[Dataset entries]

* * * *

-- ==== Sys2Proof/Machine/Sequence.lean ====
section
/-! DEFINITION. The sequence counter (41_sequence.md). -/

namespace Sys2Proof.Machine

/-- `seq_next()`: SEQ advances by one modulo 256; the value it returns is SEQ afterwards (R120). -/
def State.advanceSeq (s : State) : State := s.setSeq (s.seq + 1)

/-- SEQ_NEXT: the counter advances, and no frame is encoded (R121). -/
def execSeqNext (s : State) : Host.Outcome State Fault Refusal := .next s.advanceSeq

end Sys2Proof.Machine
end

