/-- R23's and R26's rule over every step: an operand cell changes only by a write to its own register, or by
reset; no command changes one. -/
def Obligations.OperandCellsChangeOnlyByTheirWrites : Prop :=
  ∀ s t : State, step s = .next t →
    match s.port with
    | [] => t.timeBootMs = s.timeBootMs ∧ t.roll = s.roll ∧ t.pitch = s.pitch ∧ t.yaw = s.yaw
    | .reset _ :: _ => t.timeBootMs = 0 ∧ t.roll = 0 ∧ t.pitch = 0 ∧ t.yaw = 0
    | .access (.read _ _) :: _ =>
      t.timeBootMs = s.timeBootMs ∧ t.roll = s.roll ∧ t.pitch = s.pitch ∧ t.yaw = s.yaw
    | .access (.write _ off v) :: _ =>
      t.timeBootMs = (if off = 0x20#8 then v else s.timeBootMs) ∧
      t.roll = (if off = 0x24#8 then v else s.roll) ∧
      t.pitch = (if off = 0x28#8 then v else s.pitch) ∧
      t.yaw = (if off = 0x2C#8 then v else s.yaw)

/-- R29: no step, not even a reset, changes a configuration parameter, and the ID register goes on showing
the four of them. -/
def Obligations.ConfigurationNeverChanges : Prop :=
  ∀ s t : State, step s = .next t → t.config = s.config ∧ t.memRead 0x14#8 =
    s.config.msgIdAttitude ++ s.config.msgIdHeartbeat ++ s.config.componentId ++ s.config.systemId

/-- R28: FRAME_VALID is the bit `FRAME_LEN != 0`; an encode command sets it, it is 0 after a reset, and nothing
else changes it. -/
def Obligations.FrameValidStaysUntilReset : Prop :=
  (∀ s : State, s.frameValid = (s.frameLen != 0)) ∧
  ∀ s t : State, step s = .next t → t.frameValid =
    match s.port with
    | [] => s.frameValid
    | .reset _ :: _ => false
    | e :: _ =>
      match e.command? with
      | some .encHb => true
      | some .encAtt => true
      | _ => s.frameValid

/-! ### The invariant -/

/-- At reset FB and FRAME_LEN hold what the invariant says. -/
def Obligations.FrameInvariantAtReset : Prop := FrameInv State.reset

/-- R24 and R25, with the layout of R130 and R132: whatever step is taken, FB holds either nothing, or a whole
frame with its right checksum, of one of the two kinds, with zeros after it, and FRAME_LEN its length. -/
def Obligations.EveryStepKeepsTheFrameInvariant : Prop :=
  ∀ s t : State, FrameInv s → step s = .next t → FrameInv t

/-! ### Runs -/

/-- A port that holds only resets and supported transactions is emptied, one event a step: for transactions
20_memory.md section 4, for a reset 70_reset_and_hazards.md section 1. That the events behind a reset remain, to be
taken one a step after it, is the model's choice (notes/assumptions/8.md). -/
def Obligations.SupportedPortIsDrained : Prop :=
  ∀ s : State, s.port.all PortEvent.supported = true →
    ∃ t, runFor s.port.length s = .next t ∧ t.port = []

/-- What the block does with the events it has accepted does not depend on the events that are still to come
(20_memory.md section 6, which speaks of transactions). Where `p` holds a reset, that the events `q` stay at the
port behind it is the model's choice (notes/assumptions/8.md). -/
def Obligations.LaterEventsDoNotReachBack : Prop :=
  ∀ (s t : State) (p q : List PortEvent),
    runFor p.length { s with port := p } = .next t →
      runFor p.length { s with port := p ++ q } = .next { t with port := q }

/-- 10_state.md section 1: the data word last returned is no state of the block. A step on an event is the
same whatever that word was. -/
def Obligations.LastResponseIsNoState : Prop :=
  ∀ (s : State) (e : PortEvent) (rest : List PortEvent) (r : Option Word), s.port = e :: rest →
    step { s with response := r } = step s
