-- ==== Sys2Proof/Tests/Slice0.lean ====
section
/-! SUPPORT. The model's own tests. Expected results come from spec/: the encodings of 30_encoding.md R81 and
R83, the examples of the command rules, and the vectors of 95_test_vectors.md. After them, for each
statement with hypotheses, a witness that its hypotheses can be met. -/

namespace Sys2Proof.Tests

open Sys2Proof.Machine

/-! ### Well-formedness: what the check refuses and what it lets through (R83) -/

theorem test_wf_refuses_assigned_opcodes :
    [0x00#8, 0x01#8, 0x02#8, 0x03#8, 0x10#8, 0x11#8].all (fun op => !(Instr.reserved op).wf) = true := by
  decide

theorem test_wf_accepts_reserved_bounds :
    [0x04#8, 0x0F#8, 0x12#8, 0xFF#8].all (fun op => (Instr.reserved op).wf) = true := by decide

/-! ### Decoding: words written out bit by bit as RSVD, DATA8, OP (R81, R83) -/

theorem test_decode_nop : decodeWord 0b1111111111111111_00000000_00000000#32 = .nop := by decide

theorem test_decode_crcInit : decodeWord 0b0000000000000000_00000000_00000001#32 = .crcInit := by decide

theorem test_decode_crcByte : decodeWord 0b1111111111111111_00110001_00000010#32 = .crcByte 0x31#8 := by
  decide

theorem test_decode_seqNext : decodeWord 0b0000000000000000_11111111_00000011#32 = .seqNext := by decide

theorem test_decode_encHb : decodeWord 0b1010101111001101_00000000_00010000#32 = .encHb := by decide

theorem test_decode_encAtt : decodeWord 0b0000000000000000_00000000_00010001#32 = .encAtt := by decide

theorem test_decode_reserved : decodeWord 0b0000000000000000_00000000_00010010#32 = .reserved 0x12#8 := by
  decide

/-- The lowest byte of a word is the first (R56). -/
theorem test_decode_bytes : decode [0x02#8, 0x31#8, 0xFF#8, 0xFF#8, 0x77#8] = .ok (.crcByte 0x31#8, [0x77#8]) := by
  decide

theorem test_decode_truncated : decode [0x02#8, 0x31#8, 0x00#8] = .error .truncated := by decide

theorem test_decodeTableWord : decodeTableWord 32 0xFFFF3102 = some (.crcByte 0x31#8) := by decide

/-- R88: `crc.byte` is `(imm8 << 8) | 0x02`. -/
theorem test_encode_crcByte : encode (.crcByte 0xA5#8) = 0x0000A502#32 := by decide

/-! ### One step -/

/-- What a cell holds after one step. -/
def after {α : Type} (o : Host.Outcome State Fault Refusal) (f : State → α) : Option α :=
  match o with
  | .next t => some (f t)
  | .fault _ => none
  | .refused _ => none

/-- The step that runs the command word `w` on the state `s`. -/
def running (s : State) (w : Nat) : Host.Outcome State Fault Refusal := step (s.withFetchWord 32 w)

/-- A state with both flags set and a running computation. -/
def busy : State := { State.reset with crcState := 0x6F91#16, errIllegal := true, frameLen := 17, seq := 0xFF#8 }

* * * *

→ Required action
Please copy only these lines, exactly: the first line of the records through the line containing "encoded (R121). -/", ends included.

→ Output of the task
-- ==== Sys2Proof/Machine/Sequence.lean ====
section
/-! DEFINITION. The sequence counter (41_sequence.md). -/

namespace Sys2Proof.Machine

/-- `seq_next()`: SEQ advances by one modulo 256; the value it returns is SEQ afterwards (R120). -/
def State.advanceSeq (s : State) : State := s.setSeq (s.seq + 1)

/-- SEQ_NEXT: the counter advances, and no frame is encoded (R121). -/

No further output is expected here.